There are a lot of things that humans can do to reduce conflicts with wildlife. We have to live more lightly on the earth. Along the coasts of Argentina, thousands of penguins were being oiled by illegal dumping of petroleum, but that’s changed. In 1997 the province moved tanker lanes 40 kilometers farther offshore, and illegal dumping was largely stopped. But oil in the water is still a problem in southern Brazil, Uruguay, and other parts of Argentina. There are 25 rehabilitation centers to address birds being oiled, and what we really need to do is stop the illegal dumping of petroleum into our oceans.
This is a chronic problem in the environment. Now, with the Gulf oil spill, we all have become more aware, but it has been going on even when it’s not on the television. Humans may not be aware of it, but individual birds are always aware of it because it kills them.
So there are lots of things individuals can do. We can do business better and enforce laws. We can improve our accounting systems so people pay more accurately for their consumption.

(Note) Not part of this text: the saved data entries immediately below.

-- ==== Sys2Proof/Certificates/Slice0/Obligations.lean ====
section
/-!
DEFINITION. Sys2Proof/Certificates/Slice0/Obligations.lean: the statements for the provers.
-/

open Sys2Proof Sys2Proof.Machine

/-! ## The queue of waiting commands -/

/-- One step takes the command at the front of the queue, and its outcome is that of the command with the rest. -/
def Obligations.StepRunsFront : Prop :=
  ∀ (c : Instr) (rest : List Instr) (s : State), s.pending = c :: rest →
    step s = exec c { s with pending := rest }

/-- With no command waiting, one cycle of the device's clock passes, and only the clocks of the device and of the
island move (the model's choice, notes/assumptions/2.md). -/
def Obligations.EmptyQueueTicks : Prop :=
  ∀ s : State, s.pending = [] → ∃ (now : DevTime) (slew : Nat) (island : DevTime), step s = .next { s with
    time := { s.time with now := now, slewLeft := slew, elapsed := s.time.elapsed + s.cycleNs }
    saf := { s.saf with time := island } }

/-- A well-formed command always completes, and leaves the queue of waiting commands alone; an ill-formed one is
refused by its name. -/
def Obligations.WellFormedCompletes : Prop :=
  ∀ (c : Instr) (s : State),
    (c.wf = true → ∃ t, exec c s = .next t ∧ t.pending = s.pending) ∧
    (c.wf = false → ∃ name, exec c s = .refused (.illFormed name))

/-- The invariant of the queue: while every waiting command is well formed, a step answers a next state, in which the
queue has lost its front at most and every waiting command is well formed. -/
def Obligations.StepKeepsQueue : Prop :=
  ∀ s : State, s.queueOk → ∃ t, step s = .next t ∧ t.pending = s.pending.tail ∧ t.queueOk

/-- Reset meets the invariants: no command waits, memory lists nothing, the tables are in order and every queue is
sound. -/
def Obligations.ResetInvariants : Prop :=
  State.reset.pending = [] ∧ State.reset.queueOk ∧ State.reset.memOk ∧ State.reset.mem = [] ∧
  twf SafInput.reset State.reset.saf.inputs = true ∧ twf Slot.reset State.reset.host.slots = true ∧
  (∀ q, ((State.reset.queue q).sound q) = true)

/-! ## Command packets -/

/-- Queries of the system, clock, fabric, network and pair groups are answered with the data their tables give. -/
def Obligations.SystemQueriesAnswer : Prop :=
  Answers .sysNop 0x0100 (fun r _ => r.params) ∧
  Answers .sysIdentify 0x0101 identifyData ∧
  Answers .sysGetReadiness 0x0102 sysGetReadinessData ∧
  Answers .sysGetWindow 0x0104 (fun r s => windowData s r.index) ∧
  Answers .sysFabStatus 0x0140 (fun _ s => fabStatusData s) ∧
  Answers .merGetTime 0x0700 (fun _ s => timeData s) ∧
  Answers .netFbNodes 0x0911 netFbNodesData ∧
  Answers .pairStatus 0x0B00 (fun _ s => pairStatusData s) ∧
  Answers .otpRead 0x0C00 otpReadData ∧
  Answers .diagFaults 0x0D00 (fun _ s => faultWords s)

/-- Queries of the audio groups are answered with the data their tables give. -/
def Obligations.AudioQueriesAnswer : Prop :=
  Answers .datStatus 0x0200 datStatusData ∧
  Answers .datOvlGet 0x0213 datOvlGetData ∧
  Answers .strGet 0x0300 strGetData ∧
  Answers .strContinuity 0x0306 (fun r s => continuityData s r.index) ∧
  Answers .objGet 0x0400 (fun r s => objectBytes s r.index) ∧
  Answers .feedGet 0x0500 (fun r s => feedBytes s r.index) ∧
  Answers .corBanks 0x0506 corBanksData ∧
  Answers .corPool 0x0507 corPoolData ∧
  Answers .corBiquadGet 0x0511 corBiquadGetData ∧
  Answers .almStatus 0x0600 (fun _ s => almStatusData s)

/-- Reads with parameters of their own are answered, and clear what they are asked to clear. -/
def Obligations.ParameterReadsAnswer : Prop :=
  Finishes .sysGetGenerations 0x0103 (fun r _ => r.params.length % 2 = 0) unchanged
    (fun r s => generationsOf s r.params (r.params.length / 2)) ∧
  Finishes .sysFabBudget 0x0142 (fun r _ => u8 r.params 0 ≤ 4 ∧ zeroAt r.params 1 3 = true) unchanged
    (fun r s => le 1 (b2n (s.budgetFail (u8 r.params 0)).isSome)
      ++ le 1 ((s.budgetFail (u8 r.params 0)).getD (0, 0, 0)).1 ++ zeros 2
      ++ le 4 ((s.budgetFail (u8 r.params 0)).getD (0, 0, 0)).2.1
      ++ le 4 ((s.budgetFail (u8 r.params 0)).getD (0, 0, 0)).2.2) ∧
  Finishes .sysGpioStatus 0x0171 (fun r _ => u8 r.params 0 = 0 ∧ zeroAt r.params 1 3 = true) unchanged
    (fun _ s => gpioData s) ∧
  Finishes .sysGpioStatus 0x0171
    (fun r s => u8 r.params 0 = 1 ∧ zeroAt r.params 1 3 = true ∧ r.hasLevel s 2 = true)
    (fun _ s => s.clearEdges (List.range 32)) (fun _ s => gpioData s) ∧
  Finishes .merLoopStatus 0x0711 (fun r _ => u8 r.params 0 ≤ 5) unchanged
    (fun r s => loopStatusData s (u8 r.params 0)) ∧
  Finishes .netPortStatus 0x0901 (fun r _ => u8 r.params 0 ≤ 4)
    (fun r s => if u8 r.params 0 < 3 then s else s.bump) (fun r s => portStatusData s (u8 r.params 0)) ∧
  Finishes .netGetCounters 0x0902
    (fun r _ => u8 r.params 0 ≤ 4 ∧ u8 r.params 1 = 0 ∧ zeroAt r.params 2 2 = true) unchanged
    (fun r s => countersData s (u8 r.params 0)) ∧
  Finishes .netGetCounters 0x0902
    (fun r s => u8 r.params 0 ≤ 4 ∧ u8 r.params 1 = 1 ∧ zeroAt r.params 2 2 = true ∧ r.hasLevel s 2 = true)
    (fun r s => s.modPort (u8 r.params 0) fun x => { x with counters := [] })
    (fun r s => countersData s (u8 r.params 0)) ∧
  Finishes .diagLogRead 0x0D01 (fun r _ => 1 ≤ u16 r.params 2 ∧ u16 r.params 2 ≤ 64) unchanged
    (fun r s => historyData s (u16 r.params 0) (u16 r.params 2)) ∧
  Finishes .almGetGain 0x0604
    (fun r _ => 1 ≤ u16 r.params 2 ∧ u16 r.params 2 ≤ 1000 ∧ u16 r.params 0 + u16 r.params 2 ≤ 16384) unchanged
    (fun r s => (List.range (u16 r.params 2)).flatMap fun i =>
      leI 2 (s.gainReg (u16 r.params 0 + i)).cur ++ leI 2 (s.gainReg (u16 r.params 0 + i)).target) ∧
  Finishes .objStatus 0x0411 (fun r _ => u8 r.params 0 = 0 ∧ zeroAt r.params 1 3 = true) unchanged
    (fun _ s => le 4 (s.tapCount (·.safe)) ++ le 4 (s.tapCount fun t => !t.safe)
      ++ le 4 (s.tapCount fun t => t.fade != 0) ++ le 4 s.obj.candidates ++ le 4 s.obj.waiting
      ++ (s.obj.counts.map fun n => le 4 n).flatten ++ le 8 (Mesh.id s.obj.mesh)) ∧
  Finishes .objTaps 0x0414 (fun r _ => zeroAt r.params 2 2 = true) unchanged
    (fun r s =>
      let l := (s.obj.tap.filter fun x => x.2.obj == r.index).map fun x => x.2.bytes
      le 2 l.length ++ zeros 2 ++ ((l.drop (u16 r.params 0)).take 254).flatten) ∧
  Finishes .corDynStatus 0x0523 (fun r _ => u8 r.params 0 = 0 ∧ zeroAt r.params 1 3 = true) unchanged
    (fun r s =>
      let d := s.dynUnit r.index
      d.settings (decide (r.index < 1024)) ++ leI 2 d.level ++ leI 2 d.now ++ leI 2 d.deepest ++ zeros 2
        ++ le 4 d.blocks) ∧
  Finishes .strStatus 0x0304 (fun r _ => u8 r.params 0 = 0 ∧ zeroAt r.params 1 3 = true) unchanged
    (fun r s => streamStatusData s r.target) ∧
  Finishes .strStatus 0x0304
    (fun r s => u8 r.params 0 = 1 ∧ zeroAt r.params 1 3 = true ∧ r.hasLevel s 2 = true)
    (fun r s => s.clearStream r.target) (fun r s => streamStatusData s r.target) ∧
  Finishes .strSdpList 0x0307 (fun r _ => zeroAt r.params 2 2 = true) unchanged
    (fun r s =>
      let l := sdpFit 4072 (s.str.sdp.drop (u16 r.params 0))
      le 2 l.length ++ zeros 2 ++ (l.map SdpSession.bytes).flatten) ∧
  Finishes .strSerialStatus 0x0324
    (fun r _ => u8 r.params 1 = 0 ∧ zeroAt r.params 2 2 = true ∧ unitClass r.target = 3 ∧ u8 r.params 0 = 0)
    unchanged (fun r s => serStatusData s r.index)

/-- Commands of the system and diagnostic groups take effect as they complete. -/
def Obligations.SystemCommandsComplete : Prop :=
  Finishes .sysSetWindow 0x0105 (passes windowCheck) setWindow noData ∧
  Finishes .sysAssignChannel 0x0106
    (fun r s => r.index < 32 ∧ zeroAt r.params 1 3 = true ∧ (u8 r.params 0 < 8 ∨ u8 r.params 0 = 0xFF) ∧
      (s.chan r.index).state = .idle)
    (fun r s => (s.modChan r.index fun x => { x with owner := u8 r.params 0 }).bumpGen r.target) noData ∧
  Finishes .sysBindUdp 0x0107 (passes bindCheck) bindUdp noData ∧
  Finishes .sysFreeze 0x0108 (fun r s => unitClass r.target = 10 ∧ r.index ≠ s.host.privSlot)
    (fun r s => s.freezeSlot r.index 3 0) (fun r s => le 2 ((s.freezeSlot r.index 3 0).slot r.index).serial) ∧
  Finishes .sysFreeze 0x0108 (fun r _ => unitClass r.target = 8 ∧ r.index < 32)
    (fun r s => s.freezeChan r.index 3 0 false)
    (fun r s => le 2 ((s.freezeChan r.index 3 0 false).chan r.index).serial) ∧
  Finishes .sysFreeze 0x0108 (fun r _ => unitClass r.target ≠ 10 ∧ unitClass r.target ≠ 8)
    (fun _ s => s.freezeSight 3 0) (fun _ s => le 2 (s.freezeSight 3 0).net.sight.serial) ∧
  Finishes .sysThaw 0x0109
    (fun r s => unitClass r.target = 10 ∧ (s.slot r.index).frozen = true ∧
      (s.slot r.index).serial = u16 r.params 0 ∧ (r.index ≠ s.host.privSlot ∨ 4 ≤ r.index))
    (fun r s => s.thawSlot r.index) noData ∧
  Finishes .sysThaw 0x0109
    (fun r s => unitClass r.target = 8 ∧ r.index < 32 ∧ (s.chan r.index).frozen = true ∧
      (s.chan r.index).serial = u16 r.params 0)
    (fun r s => s.thawChan r.index) noData ∧
  Finishes .sysThaw 0x0109
    (fun r s => unitClass r.target ≠ 10 ∧ unitClass r.target ≠ 8 ∧ s.net.sight.frozen = true ∧
      s.net.sight.serial = u16 r.params 0)
    (fun _ s => s.thawSight) noData ∧
  Finishes .sysSetEventFilter 0x010A anyway
    (fun r s => s.modSlot r.slot fun x =>
      { x with filter := x.filter.take 1 ++ (slice r.params 1 15).map (·.toNat) }) noData ∧
  Finishes .sysGpioConfig 0x0170 (passes gpioCheck) setGpio noData ∧
  Finishes .diagClear 0x0D02 (fun r _ => zeroAt r.params 1 3 = true ∧ isW1c (0x4000 + u8 r.params 0) = true)
    (fun r s => { s with
      sticky := s.sticky.w1c (0x4000 + u8 r.params 0) (BitVec.ofNat 32 (u32 r.params 4)) }) noData ∧
  Finishes .diagClear 0x0D02
    (fun r _ => zeroAt r.params 1 3 = true ∧ isW1c (0x4000 + u8 r.params 0) = false ∧
      isRcWord (0x4000 + u8 r.params 0) = true)
    (fun r s => { s with sticky := s.sticky.clearRc (0x4000 + u8 r.params 0) }) noData

/-- The restarts and resets that software asks for: ACCEPTED is their one and final reply (R83, R634). -/
def Obligations.ResetCommandsComplete : Prop :=
  AcceptsOnly .sysRestartCluster 0x010B (fun r _ => u32 r.params 0 = 0x9624) (fun _ s => s.clusterRestart 0x11) ∧
  AcceptsOnly .sysReset 0x0160 (fun r _ => u32 r.params 0 = 0x9624)
    (fun _ s => s.sysMod fun x => { x with resetDue := some (s.time.elapsed + milli) }) ∧
  (∀ (q k : Nat) (s t : State) (i : OpInfo) (r : Req), s.offer q 0x0153 = some (t, i, r) →
    u8 r.params 0 ≤ 1 → zeroAt r.params 1 3 = true → t.sys.staged = some k →
    (u32 r.params 4 = 0 ∨ u32 r.params 4 = Fw.version (t.bankImage k)) →
    t.sys.trial = none → t.sys.stage = none → t.loadBeforeB = false → t.otp.job = none → t.mirrors i r = false →
    exec (.sysFwSwitch q) s = .next (s.goesTo
      (((t.accept r).finish r Status.accepted []).beginTrial k (bitOf (u8 r.params 0) 0)))) ∧
  AcceptsOnly .safRestart 0x0A11
    (fun r s => s.saf.ready = true ∧ u32 r.params 0 = 0x9624 ∧ s.saf.activeReqs = [] ∧ s.safetyLocked r = false)
    (fun _ s => { s with sys := { s.sys with islandDue := some (s.time.elapsed + milli) } })

/-- Firmware and OTP commands (chapters 13 and 15): the chunk is written, the work begins, the trial is
confirmed. -/
def Obligations.FirmwareCommandsComplete : Prop :=
  Finishes .sysFwStatus 0x0150 (fun _ s => s.bootRecord.isSome = true) unchanged
    (fun _ s => ((s.bootRecord.map (·.2)).getD []) ++ (le 1 s.sys.fwBank ++ le 1 (s.sys.staged.getD 0xFF)
      ++ le 2 s.trialLeft ++ le 4 (s.bankVersion 0) ++ le 4 (s.bankVersion 1))) ∧
  Finishes .sysFwChunk 0x0151 (passes fwChunkCheck) sysFwChunkEffect noData ∧
  Defers .sysFwStage 0x0152
    (fun r s => u8 r.params 0 ≤ 1 ∧ zeroAt r.params 1 3 = true ∧ zeroAt r.params 16 4 = true ∧
      s.sys.stage = none ∧ s.sys.trial = none ∧ s.isReady Rdy.longStore = true)
    (fun r s => s.beginStage r) ∧
  Finishes .sysFwConfirm 0x0154 (fun _ s => s.sys.trial.isSome = true) (fun _ s => s.confirmTrial) noData ∧
  Defers .otpProgram 0x0C01
    (fun r s => s.otp.job = none ∧ s.otp.blank.isSome = true ∧ baseRecordOk (slice r.params 4 512) = true ∧
      u32 r.params 0 = u32 s.otp.ident 0 ∧ s.fab.tjMax ≤ 340)
    (fun r s => { s with
      otp := { s.otp with
        job := some (s.otp.blank.getD 0, filledRecord (s.otp.blank.getD 0) (slice r.params 4 512), r) } })

/-- Clock commands (chapter 4). -/
def Obligations.ClockCommandsComplete : Prop :=
  Finishes .merSetIncrement 0x0701 (passes incrementCheck) merSetIncrementEffect noData ∧
  Finishes .merSlew 0x0702 (passes slewCheck) merSlewEffect noData ∧
  Finishes .merStep 0x0703 (passes stepCheck) merStepEffect noData ∧
  Finishes .merSetTime 0x0704 (passes setTimeCheck) merSetTimeEffect noData ∧
  Finishes .merServo 0x0705 (passes servoCheck) setServo noData ∧
  Finishes .merLaunchArm 0x0708 (passes launchCheck) armLaunch noData ∧
  Finishes .merLaunchCancel 0x0709 anyway
    (fun r s => s.setLaunch r.index { s.launch r.index with armed := false })
    (fun r s => le 4 (s.launch r.index).firings) ∧
  Finishes .merSetLateTolerance 0x070A (passes toleranceCheck) merSetLateToleranceEffect noData ∧
  Finishes .merPortDelay 0x070B (passes portDelayCheck) merPortDelayEffect noData ∧
  BoundaryCommand .merLoopConfig 0x0710 (passes loopConfigCheck) merLoopConfigEffect ∧
  Defers .merHopLearn 0x0712
    (fun r s => (u8 r.params 0 = 1 ∨ u8 r.params 0 = 2) ∧ u8 r.params 1 ≤ 3 ∧ u8 r.params 2 ≠ 0 ∧
      referenceOk (u8 r.params 2) (u8 r.params 3) 0 (u32 r.params 4) = true ∧ u16 r.params 8 ≠ 0 ∧
      u16 r.params 10 ≠ 0 ∧ (s.loop (u8 r.params 0)).state ≠ .search ∧ (s.loop (u8 r.params 0)).learn = none)
    (fun r s => s.modLoop (u8 r.params 0) fun x =>
      { x with learn := some (u8 r.params 1, learnCfg r.params x.cfg, r) }) ∧
  Defers .merLoopRealign 0x0713
    (fun r s => (u8 r.params 0 = 1 ∨ u8 r.params 0 = 2) ∧ zeroAt r.params 1 3 = true ∧
      ((s.loop (u8 r.params 0)).state = .locked ∨ (s.loop (u8 r.params 0)).state = .coast ∨
        (s.loop (u8 r.params 0)).state = .holdover))
    (fun r s => (s.modLoop (u8 r.params 0) fun x => { x with realignReq := some r }).realign (u8 r.params 0)
      (s.loop (u8 r.params 0)).phaseErr)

You and I don’t pay for the full cost of our actions, and we must pay more attention to these real costs. We buy computers, then we throw them out without thinking about where they go. If you are going to buy a computer you should have to pay a cost for its proper disposal. It would change how we interact with our environment.
Why do people dump oil into the ocean? Because it’s cheaper. We have to get the cost right so we pay for the real environmental cost of our actions.
Can you give an example of a system, particularly one you’ve been involved in, that is actually getting better?
In the 1980s, 20,000 adults and 20,000 juvenile Magellanic penguins were being oiled every year on their migrations from Argentina to Brazil and back. We needed ocean zoning and migration corridors for penguins. People moved the tanker lanes and public opinion stopped much of the illegal dumping. In the province of Chubut, Argentina, up to 80 percent of dead penguins were covered in oil in the 1980s and now it’s almost none. That’s because we’ve moved tanker lanes and there’s not so much ballast water from the ships with petroleum being dumped. The illegal dumping saved the companies money, but it killed penguins.
But penguins are facing new problems—they get caught in fishing nets and drown; they’re starving as we are sucking fish out of the oceans. The increase in toxic algae blooms is contaminating fish that the penguins, and humans, eat. We’ve got to change how we do business with the environment. Individuals can make a huge difference through what we buy and what we do.
So how can we achieve more successes in the oceans?
Ocean zoning is one important tool. We have to be willing to zone the ocean and say, “some things you can do here and some you can’t.” We’ve done that on land and we need to increase these efforts in the oceans. Why should the high seas be open to everyone? We need to reverse many of our policies. Why should it be cheaper to develop wild land? We should redevelop what we have spoiled and reduce our ecological footprint on land and in the ocean.
Do you think the Great Barrier Reef is an example of effective zoning?
It’s a huge step in the right direction, but we need this on the Patagonian shelf and around the world.
Has the Convention on the Conservation of Antarctic Marine Living Resources (CCAMLR) been successful?
I think it’s a really important treaty and one of the only instruments we have to control fisheries in the Antarctic. It’s based on a precautionary principle. Before starting a new krill fishery, they have to show that what they’re doing will not ruin the resource.